What did you think of the show tonight?
“I had very little expectations, because there were so many uncertainties, but it came off very well.” Still wearing his wig of long flowing white hair Kaivalya answers me. Minutes earlier he and his 2 sons, along with a large cast had just taken their bows before a large and very enthusiastic audience.
I caught up with him as he was making a hasty exit from the performance space and heading back to his room in order to change out of his costume. Taking quick strides up the hill he was approached every few meters by excited and happy audience members, who would either call out their congratulations, or reach out to shake his hand. He is clearly moved by all the very real and fervent enjoyment that so many had for his project. Which was the once only performance of a play entitled, Jai Hind (Indian independence victory slogan), based on a play by Sri Chinmoy called, The Descent Of The Blue.
For the moment he still eerily resembles the great Indian spiritual Master Sri Aurobindo. The loud roar of approval from the crowd of several hundred, who had just watched his performance over several enjoyable hours seems to still linger in the warm still air of this New York night. It was an unequivocal triumph, but it was also a performance that resonated with an even deeper meaning. For it was in many ways a promise at last fulfilled. One that had taken its natural rich course of 15 years to finally arrive on the auspicious night of August 25th at the Aspiration Ground in New York.
“In 1999 Sri Chinmoy phoned me up directly, and he said, I want you to do, Descent of the Blue. Take as much time as you like. 3 hours, 4 hours, 5 hours, what do you think?”
“I said, I don’t know Guru. He said use as many people as you like. Spend as much money as you like but do a very big production. So I said fine. It was the fall and Sri Chinmoy wanted it in August. I can’t remember the time sequence but I was calling people all over the world. Particularly people who looked Indian to take part. I was preparing and researching, and reading books and going to the Sri Aurobindo society in London.”
But then an unforeseeable set of circumstances arose that winter and the project was shelved, for what appeared to be an indefinite time period. Gradually slipping away out of reach and almost tumbling into oblivion.
The passing of Sri Chinmoy in 2007 could easily have been the absolute end of any hope of the production ever finding its way to the stage. Kaivalya however never completely gave up hope, as it was clearly something direct and significant that his Spiritual teacher had asked of him.
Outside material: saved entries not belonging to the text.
-- ==== Sys2Proof/Tests/Slice0.lean ====
section
/-! SUPPORT. Tests. Every expected value is spec/95_test_vectors.md's (named CS, CD, CM, DP, DX, P there), a worked
example of the operation's rule, or follows from the rule named. The last part shows, for every statement with
hypotheses, states and operands that meet them. -/

namespace Sys2Proof.Tests

open Sys2Proof.Machine

/-! ## Small states -/

/-- The value a step leaves in one field, if it goes on. -/
def after {α : Type} (o : Host.Outcome State Fault Refusal) (f : State → α) : Option α :=
  match o with
  | .next t => some (f t)
  | .fault _ => none
  | .refused _ => none

/-- The refusal a step answers with, if it refuses. -/
def refusal (o : Host.Outcome State Fault Refusal) : Option Refusal :=
  match o with
  | .next _ => none
  | .fault _ => none
  | .refused r => some r

def isNext (o : Host.Outcome State Fault Refusal) : Bool := (after o fun _ => ()).isSome

/-- The test configuration of 95_test_vectors.md, with ARP_CAP = 2 to keep the states small. -/
def config : Params := { Config.reference with arpCap := 2, rxBufBytes := 60 }

/-- The same with IPV4_REPLY_CSUM = COMPUTED. -/
def configComputed : Params := { config with replyCsum := .computed }

def free : CamEntry := ⟨false, 0#16, 0#32, 0#48⟩

def entry (ip : Ip) (m : Mac) : CamEntry := ⟨true, 1#16, ip, m⟩

/-- "CAM hit" of 95_test_vectors.md. -/
def peerEntry : CamEntry := entry 0x0a000003#32 0x020000000001#48

/-- A state in WAIT_RX with this CAM. -/
def idle (cam : List CamEntry) : State := { State.construct config with cam := cam }

def idleEmpty : State := idle [free, free]

def idleHit : State := idle [peerEntry, free]

def idleFull : State := idle [entry 0x0a00000a#32 0x02000000000a#48, entry 0x0a00000b#32 0x02000000000b#48]

/-- A state in WAIT_TX that holds a one-byte frame. -/
def sending : State := { idleHit with phase := .waitTx, pendingTx := [0x55#8], kIn := 1 }

def stopped : State := { idleHit with phase := .stopped }

def given (st : Stimulus) (s : State) : State := { s with host := [st] }

/-- A frame with some bytes replaced. -/
def patch (f : Bytes) (off : Nat) (b : Bytes) : Bytes := f.take off ++ b ++ f.drop (off + b.length)

/-! ## The frames of 95_test_vectors.md, section 5 -/

/-- A, the ARP request (60 bytes). -/
def frameA : Bytes :=
  [0xff#8, 0xff#8, 0xff#8, 0xff#8, 0xff#8, 0xff#8, 0x02#8, 0x00#8, 0x00#8, 0x00#8, 0x00#8, 0x01#8, 0x08#8,
   0x06#8, 0x00#8, 0x01#8, 0x08#8, 0x00#8, 0x06#8, 0x04#8, 0x00#8, 0x01#8, 0x02#8, 0x00#8, 0x00#8, 0x00#8,
   0x00#8, 0x01#8, 0x0a#8, 0x00#8, 0x00#8, 0x03#8, 0x00#8, 0x00#8, 0x00#8, 0x00#8, 0x00#8, 0x00#8, 0x0a#8,
   0x00#8, 0x00#8, 0x02#8, 0x00#8, 0x00#8, 0x00#8, 0x00#8, 0x00#8, 0x00#8, 0x00#8, 0x00#8, 0x00#8, 0x00#8,
   0x00#8, 0x00#8, 0x00#8, 0x00#8, 0x00#8, 0x00#8, 0x00#8, 0x00#8]

/-- E, the echo request (47 bytes). -/
def frameE : Bytes :=
  [0x02#8, 0x00#8, 0x00#8, 0x00#8, 0x00#8, 0x02#8, 0x02#8, 0x00#8, 0x00#8, 0x00#8, 0x00#8, 0x01#8, 0x08#8,
   0x00#8, 0x45#8, 0x00#8, 0x00#8, 0x21#8, 0xab#8, 0xcd#8, 0x40#8, 0x00#8, 0x40#8, 0x01#8, 0x7b#8, 0x0a#8,
   0x0a#8, 0x00#8, 0x00#8, 0x03#8, 0x0a#8, 0x00#8, 0x00#8, 0x02#8, 0x08#8, 0x00#8, 0xbc#8, 0x03#8, 0x12#8,
   0x34#8, 0x00#8, 0x01#8, 0x61#8, 0x62#8, 0x63#8, 0x64#8, 0x65#8]

/-- RA, the reply to A. -/
def replyRA : Bytes :=
  [0x02#8, 0x00#8, 0x00#8, 0x00#8, 0x00#8, 0x01#8, 0x02#8, 0x00#8, 0x00#8, 0x00#8, 0x00#8, 0x02#8, 0x08#8,
   0x06#8, 0x00#8, 0x01#8, 0x08#8, 0x00#8, 0x06#8, 0x04#8, 0x00#8, 0x02#8, 0x02#8, 0x00#8, 0x00#8, 0x00#8,
   0x00#8, 0x02#8, 0x0a#8, 0x00#8, 0x00#8, 0x02#8, 0x02#8, 0x00#8, 0x00#8, 0x00#8, 0x00#8, 0x01#8, 0x0a#8,
   0x00#8, 0x00#8, 0x03#8, 0x00#8, 0x00#8, 0x00#8, 0x00#8, 0x00#8, 0x00#8, 0x00#8, 0x00#8, 0x00#8, 0x00#8,
   0x00#8, 0x00#8, 0x00#8, 0x00#8, 0x00#8, 0x00#8, 0x00#8, 0x00#8]

/-- RE, the reply to E under ZERO. -/
def replyRE : Bytes :=
  [0x02#8, 0x00#8, 0x00#8, 0x00#8, 0x00#8, 0x01#8, 0x02#8, 0x00#8, 0x00#8, 0x00#8, 0x00#8, 0x02#8, 0x08#8,
   0x00#8, 0x45#8, 0x00#8, 0x00#8, 0x21#8, 0xab#8, 0xcd#8, 0x40#8, 0x00#8, 0x40#8, 0x01#8, 0x00#8, 0x00#8,
   0x0a#8, 0x00#8, 0x00#8, 0x02#8, 0x0a#8, 0x00#8, 0x00#8, 0x03#8, 0x00#8, 0x00#8, 0xc4#8, 0x03#8, 0x12#8,
   0x34#8, 0x00#8, 0x01#8, 0x61#8, 0x62#8, 0x63#8, 0x64#8, 0x65#8]

/-- DX1, the reply to E under COMPUTED. -/
def replyDX1 : Bytes :=
  [0x02#8, 0x00#8, 0x00#8, 0x00#8, 0x00#8, 0x01#8, 0x02#8, 0x00#8, 0x00#8, 0x00#8, 0x00#8, 0x02#8, 0x08#8,
   0x00#8, 0x45#8, 0x00#8, 0x00#8, 0x21#8, 0xab#8, 0xcd#8, 0x40#8, 0x00#8, 0x40#8, 0x01#8, 0x7b#8, 0x0a#8,
   0x0a#8, 0x00#8, 0x00#8, 0x02#8, 0x0a#8, 0x00#8, 0x00#8, 0x03#8, 0x00#8, 0x00#8, 0xc4#8, 0x03#8, 0x12#8,
   0x34#8, 0x00#8, 0x01#8, 0x61#8, 0x62#8, 0x63#8, 0x64#8, 0x65#8]

/-- DX2's padded echo request. -/
def frameDX2 : Bytes :=
  [0x02#8, 0x00#8, 0x00#8, 0x00#8, 0x00#8, 0x02#8, 0x02#8, 0x00#8, 0x00#8, 0x00#8, 0x00#8, 0x01#8, 0x08#8,
   0x00#8, 0x45#8, 0x00#8, 0x00#8, 0x1c#8, 0xab#8, 0xcd#8, 0x40#8, 0x00#8, 0x40#8, 0x01#8, 0x7b#8, 0x0f#8,
   0x0a#8, 0x00#8, 0x00#8, 0x03#8, 0x0a#8, 0x00#8, 0x00#8, 0x02#8, 0x08#8, 0x00#8, 0xe5#8, 0xca#8, 0x12#8,
   0x34#8, 0x00#8, 0x01#8, 0x00#8, 0x00#8, 0x00#8, 0x00#8, 0x00#8, 0x00#8, 0x00#8, 0x00#8, 0x00#8, 0x00#8,
   0x00#8, 0x00#8, 0x00#8, 0x00#8, 0x00#8, 0x00#8, 0x00#8, 0x00#8]

/-- DX2's reply. -/
def replyDX2 : Bytes :=
  [0x02#8, 0x00#8, 0x00#8, 0x00#8, 0x00#8, 0x01#8, 0x02#8, 0x00#8, 0x00#8, 0x00#8, 0x00#8, 0x02#8, 0x08#8,
   0x00#8, 0x45#8, 0x00#8, 0x00#8, 0x2e#8, 0xab#8, 0xcd#8, 0x40#8, 0x00#8, 0x40#8, 0x01#8, 0x00#8, 0x00#8,
   0x0a#8, 0x00#8, 0x00#8, 0x02#8, 0x0a#8, 0x00#8, 0x00#8, 0x03#8, 0x00#8, 0x00#8, 0xed#8, 0xca#8, 0x12#8,
   0x34#8, 0x00#8, 0x01#8, 0x00#8, 0x00#8, 0x00#8, 0x00#8, 0x00#8, 0x00#8, 0x00#8, 0x00#8, 0x00#8, 0x00#8,
   0x00#8, 0x00#8, 0x00#8, 0x00#8, 0x00#8, 0x00#8, 0x00#8, 0x00#8]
But over time his once powerful commitment had been reduced he says to just a small inkling.
But like so many of the great seeds of inspiration that Sri Chinmoy carefully planted and nurtured in the hearts of his students this one was to finally find new life. He says that while visiting Portugal in early 2013 he performed in a short performance where he played the part of Sri Aurobindo. Someone remarked afterwards. That they liked the play but that they had also seen and enjoyed Kaivalya years earlier portraying Sri Aurobindo in another play. His reaction to their compliment, “my heart leapt, You know, you are right.”
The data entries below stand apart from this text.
-- ==== Sys2Proof/Machine/Equality.lean ====
section
/-! DEFINITION. The bitwise-equality comparator: `EQ` (`47_equality.md`). -/

namespace Sys2Proof.Machine

/-- The comparison (R300) through the barrel shifter (R301): `(r ^ win(w)) & m(w)` is 0 in every word of the range. -/
def rangesEqual (m : Memory) (a : Buf) (apos : Nat) (b : Buf) (bpos n : Nat) : Bool :=
  (rangeWords apos n).all (fun w =>
    (m.readWord (a.base.toNat + w) ^^^ window m b apos bpos w) &&& wordMask apos n w == 0)

/-- Steps 5 to 10 of `EQ` for two present buffers (R141, R300): the same buffer and position gives 1 before any other
check. -/
def planEqPresent (a : Buf) (apos : Word) (b : Buf) (bpos cnt : Word) (memWords : Nat) (m : Memory) : Plan :=
  if a.base = b.base ∧ apos = bpos then .early 1
  else checkSequence false (emptyResult cnt.toNat 1) (offMemory2 memWords a b)
      (offBuffer2 a apos.toNat b bpos.toNat cnt.toNat) false
    (fun _ => readOnly (boolWord (rangesEqual m a apos.toNat b bpos.toNat cnt.toNat)))

/-- `EQ` (R300): the sign checks, then both absent gives 1, exactly one absent is `NullBuf`. -/
def planEq (a : Option Buf) (apos : Word) (b : Option Buf) (bpos cnt : Word) (memWords : Nat) (m : Memory) : Plan :=
  if isNeg apos || isNeg bpos || isNeg cnt || badOptBuf a || badOptBuf b then .fail .invalidArg
  else match a, b with
    | none, none => .early 1
    | none, some _ => .fail .nullBuf
    | some _, none => .fail .nullBuf
    | some a, some b => planEqPresent a apos b bpos cnt memWords m

/-- The meaning of `EQ` (R300). -/
def execEq (a : Option Buf) (apos : Word) (b : Option Buf) (bpos cnt : Word) (s : State) : Result :=
  carryOut s (planEq a apos b bpos cnt s.memWords s.mem)

end Sys2Proof.Machine
end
It was in 1958 while still living in the Sri Aurobindo ashram that Sri Chinmoy had written the original play, The Descent Of The Blue.” He and his brothers and sisters had first come there in 1944. He was just 12 years of age when he first arrived. From then until he left the ashram in 1964 he grew up and developed in its very powerful spiritual, cultural, and athletic environment.
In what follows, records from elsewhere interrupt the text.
/-- What a byte reads as after a word write: a byte of the word written has the word's bits (R64), every other byte is as
before. -/
theorem Memory.readByte_writeWord (m : Memory) (a : Nat) (v : Word) (x : Nat) :
    (m.writeWord a v).readByte x =
      if x / 8 = a then v.extractLsb' (8 * (x % 8)) 8 else m.readByte x := by
  rw [Memory.writeWord, Memory.readByte_writeBytes]
  by_cases h : x / 8 = a
  · rw [if_pos h, if_pos (by omega)]
    congr 2; omega
  · rw [if_neg h, if_neg (by omega)]

/-- The bits of a word are those of its eight bytes in little-endian order (R64). -/
theorem Memory.getLsbD_readWord (m : Memory) (a b : Nat) (hb : b < 64) :
    (m.readWord a).getLsbD b = (m.readByte (8 * a + b / 8)).getLsbD (b % 8) := by
  have h8 : b / 8 = 0 ∨ b / 8 = 1 ∨ b / 8 = 2 ∨ b / 8 = 3 ∨ b / 8 = 4 ∨ b / 8 = 5 ∨ b / 8 = 6 ∨ b / 8 = 7 := by omega
  have hm : b % 8 = b - 8 * (b / 8) := by omega
  simp only [Memory.readWord, BitVec.getLsbD_append]
  rcases h8 with h | h | h | h | h | h | h | h <;> rw [hm, h] <;>
    (repeat' (first | rw [if_pos (by omega)] | rw [if_neg (by omega)])) <;>
    (try simp only [Nat.add_zero]) <;> (congr 1)

/-- Read after write, for words (R11): the word written reads as written, every other word as before. -/
@[simp] theorem Memory.readWord_writeWord (m : Memory) (a : Nat) (v : Word) (x : Nat) :
    (m.writeWord a v).readWord x = if x = a then v else m.readWord x := by
  apply BitVec.eq_of_getLsbD_eq
  intro b hb
  rw [Memory.getLsbD_readWord _ _ _ hb, Memory.readByte_writeWord]
  by_cases h : x = a
  · subst h
    have h1 : (8 * x + b / 8) / 8 = x := by omega
    have h2 : (8 * x + b / 8) % 8 = b / 8 := by omega
    rw [if_pos h1, if_pos rfl, h2, BitVec.getLsbD_extractLsb']
    have : 8 * (b / 8) + b % 8 = b := by omega
    simp [this, Nat.mod_lt]
  · have h1 : ¬ (8 * x + b / 8) / 8 = a := by omega
    rw [if_neg h1, if_neg h, Memory.getLsbD_readWord _ _ _ hb]

/-- A byte is the eight bits of the word it lies in (R64). -/
theorem Memory.readByte_eq_extract (m : Memory) (x : Nat) :
    m.readByte x = (m.readWord (x / 8)).extractLsb' (8 * (x % 8)) 8 := by
  apply BitVec.eq_of_getLsbD_eq
  intro b hb
  rw [BitVec.getLsbD_extractLsb', Memory.getLsbD_readWord _ _ _ (by omega)]
  have h1 : 8 * (x / 8) + (8 * (x % 8) + b) / 8 = x := by omega
  have h2 : (8 * (x % 8) + b) % 8 = b := by omega
  simp [h1, h2, hb]

/-- Two canonical memories that read alike at every word are the same list. -/
theorem Memory.eq_of_readWord_eq (m m' : Memory) (h : m.wf = true) (h' : m'.wf = true)
    (e : ∀ a, m.readWord a = m'.readWord a) : m = m' :=
  Memory.eq_of_readByte_eq m m' h h' (fun a => by rw [Memory.readByte_eq_extract, Memory.readByte_eq_extract, e])

/-- Writing the word that is already there changes nothing, in canonical form. -/
theorem Memory.writeWord_self (m : Memory) (a : Nat) (h : m.wf = true) : m.writeWord a (m.readWord a) = m := by
  refine Memory.eq_of_readWord_eq _ _ (Memory.wf_writeWord _ _ _ h) h (fun x => ?_)
  rw [Memory.readWord_writeWord]
  by_cases hx : x = a
  · rw [if_pos hx, hx]
  · rw [if_neg hx]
Sri Chinmoy’s play is a devoted and soulful appreciation of the life, of not just one of the towering figures of India, but also one, who through his divine wisdom, was also a source of inspiration to the world. Sri Chinmoy was able to capture the transformation of a man from Indian revolutionary to one who became an enlightened spiritual teacher to the world. A task in which the young Sri Chinmoy was uniquely placed, living in Pondicherry, to carefully and devotedly write about.
Between 1958 and 1962 the play was originally published in installments in an ashram publication. In 1974 it was published intact some 10 years after Sri Chinmoy had established his own spiritual community in New York. But now as Kaivalya pondered the challenges of at last bringing a lengthy play to a western audience, he came up with the best possible strategy.
“So I handed over the directorship to my son, (Devashishu), who has more energy than I have. Both sons in fact said it is much too long a play for one evening. So why don’t we split it in half. We will do the political bit now and next year in August we will do the super mind bit. I said fine.”
“So Devashishu took over the directorship, and he wrote in bits to explain what was happening politically, he added lots more. So the play was completely rounded off.”
For several days leading up to the big night Devashishu was rehearsing the play in a large back yard a few blocks from the performance space. I spoke with him earlier.
“The project is a performance based on a play by Sri Chinmoy called The Descent Of The Blue. It is the story of Sri Aurobindo a great Indian Spiritual Master, who was Sri Chinmoy’s master.”